Excerpts from a dataset.
* * * * * * * * *
/-- Send the request of an access: a fill takes a way of its set. -/
def sendAcc (s : State) (a : CohAcc) (op : CohOp) (tag : Nat) : State :=
  let l := a.line.toNat
  let s := match (if op = .upg then none else freeWay s l) with
    | some w => modCoh s fun c => { c with ways := Tbl.put c.ways l w }
    | none => s
  sendCoh s tag { newReq op l (some a.who) (accClass s a.who) a.unique with pnls := accPanels s a }

/-- COH_REQUEST_ISSUE: one request leaves, with a tag that no outstanding request holds. `accs` are the accesses that wait,
in the order in which they came. -/
def requestIssue (s : State) (accs : List CohAcc) (tag : Byte) : State :=
  if (Tbl.find s.coh.reqs tag.toNat).isSome then s
  else
    match accFirst s (accs.filter fun a => accTaken s a && accWaits s a && accReady s a) with
    | some a =>
      match reqNeeded (lineState s a.line.toNat) a.unique with
      | none => s
      | some op =>
        if op ≠ .upg ∧ (freeWay s a.line.toNat).isNone then (victim s a.line.toNat).elim s fun v => evict s v tag.toNat
        else sendAcc s a op tag.toNat
    | none =>
      match nextDrop s with
      | some l => evict s l tag.toNat
      | none => s

def execCohRequestIssue (accs : List CohAcc) (tag : Byte) (s : State) : Out :=
  .next (if cohOn s then requestIssue s accs tag else s)

/-! ### Snoop answers (R311, R315, R317) -/

def srI : BitVec 4 := 1
def srS : BitVec 4 := 2
def srID : BitVec 4 := 4
def srSD : BitVec 4 := 5
def srOD : BitVec 4 := 6

/-- Present a snoop response; one with data is counted as a hit. -/
def snpRsp (s : State) (op : BitVec 4) (tag : Byte) (d : Option (Bool × BitVec 512)) : State :=
  let r : SRsp := { op := op, tag := tag, data := d.map fun x => { tag := tag, dirty := x.1, data := x.2 } }
  let s := modCoh s fun c => { c with srsp := some r }
  if d.isSome then s.cnt64 Reg.COH_SNOOP_HIT_CNT else s

/-- Take a line out; a UPG outstanding for it has lost its line (R319). -/
def invalidate (s : State) (l : Nat) : State :=
  let lose := fun (q : Nat × CReq) => if q.2.line = l ∧ q.2.op = .upg then (q.1, { q.2 with lost := true }) else q
  dropGone (modCoh s fun c => trimWays { c with lines := Tbl.del c.lines l, reqs := c.reqs.map lose })

/-- The answer of R315, from the state as it stands. -/
def snoopLine (s : State) (op : SnpOp) (l : Nat) (tag : Byte) : State :=
  let d := lineData s l
  match lineState s l, op with
  | none, _ => snpRsp s srI tag none
  | some .s, .snS => snpRsp s srS tag none
  | some .s, _ => snpRsp (invalidate s l) srI tag none
  | some .e, .snS => snpRsp (modCoh s fun c => { c with lines := Tbl.put c.lines l .s }) srSD tag (some (false, d))
  | some .e, .snU => snpRsp (invalidate s l) srID tag (some (false, d))
  | some .e, .snI => snpRsp (invalidate s l) srI tag none
  | some _, .snS => snpRsp (modCoh s fun c => { c with lines := Tbl.put c.lines l .o }) srOD tag (some (false, d))
  | some _, _ => snpRsp (invalidate s l) srID tag (some (true, d))

/-- The answer of the eviction buffer (R317). -/
def snoopEvb (s : State) (e : EvEnt) (tag : Byte) : State :=
  if e.dirty && !e.snooped then
    snpRsp (modCoh s fun c => { c with evb := c.evb.map fun x =>
      if x.line = e.line then { x with snooped := true } else x }) srID tag (some (true, e.data))
  else snpRsp s srI tag none

/-- The snoop channels accept: while CLK_MAIN runs. -/
def snoopOn (s : State) : Bool :=
  (decide (s.rst.phase = .run) || decide (s.rst.phase = .w2) || decide (s.rst.phase = .w3)) &&
  (cohCleans s || (decide (pwrPhase s ≠ 3) && decide (pwrPhase s ≠ 4) && decide (pwrPhase s ≠ 5)))
/-- From W4 to C5 the minimal responder answers every snoop as a miss (02 R43). R43 speaks of a warm reset; before C5 of a
cold one the model answers so too (DESIGN CHOICE, log 82). -/
def minimalOn (s : State) : Bool := decide (s.rst.phase = .w5) || decide (s.rst.phase = .init)

def snoop (s : State) (op : SnpOp) (l : Nat) (tag : Byte) : State :=
  if minimalOn s then snpRsp s srI tag none
  else if !snoopOn s then s
  else
    let s := s.cnt64 Reg.COH_SNOOP_CNT
    match s.coh.evb.find? fun e => decide (e.line = l) with
    | some e => snoopEvb s e tag
    | none =>
      match reqFor s l with
      | some (t, q) =>
        if ownerMode s then
          if q.held.isSome then snpRsp (cohErr s 3 0 l) srI tag none
          else putReq s t { q with held := some (op, tag) }
        else snoopLine s op l tag
      | none => snoopLine s op l tag

def execSnS (l : BitVec 46) (tag : Byte) (s : State) : Out := .next (snoop s .snS l.toNat tag)
def execSnU (l : BitVec 46) (tag : Byte) (s : State) : Out := .next (snoop s .snU l.toNat tag)
def execSnI (l : BitVec 46) (tag : Byte) (s : State) : Out := .next (snoop s .snI l.toNat tag)

/-! ### Responses (R311, R313, R317 to R321) -/

def endReq (s : State) (tag : Nat) : State := modCoh s fun c => trimWays { c with reqs := Tbl.del c.reqs tag }

/-- A held snoop is answered from the state that stands once the grant, or the failure, is done (R318). -/
def answerHeld (s : State) (q : CReq) : State :=
  match q.held with
  | some (op, t) => snoopLine s op q.line t
  | none => s

/-- The commands whose XLT_INV waits for a line's writeback. -/
def dropRings (s : State) (l : Nat) : List Nat := s.coh.drop.filterMap fun d =>
  match d.2 with
  | .ring r => if d.1 = l then some r else none
  | _ => none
* * * * * * * * *
Your instructions.
Wherever the line holding "as a hit. -/" falls in the entries above, copy exactly from it through the line holding "def invalidate (s", inclusive, and add nothing.

Output below.
/-- Present a snoop response; one with data is counted as a hit. -/
def snpRsp (s : State) (op : BitVec 4) (tag : Byte) (d : Option (Bool × BitVec 512)) : State :=
  let r : SRsp := { op := op, tag := tag, data := d.map fun x => { tag := tag, dirty := x.1, data := x.2 } }
  let s := modCoh s fun c => { c with srsp := some r }
  if d.isSome then s.cnt64 Reg.COH_SNOOP_HIT_CNT else s

/-- Take a line out; a UPG outstanding for it has lost its line (R319). -/
def invalidate (s : State) (l : Nat) : State :=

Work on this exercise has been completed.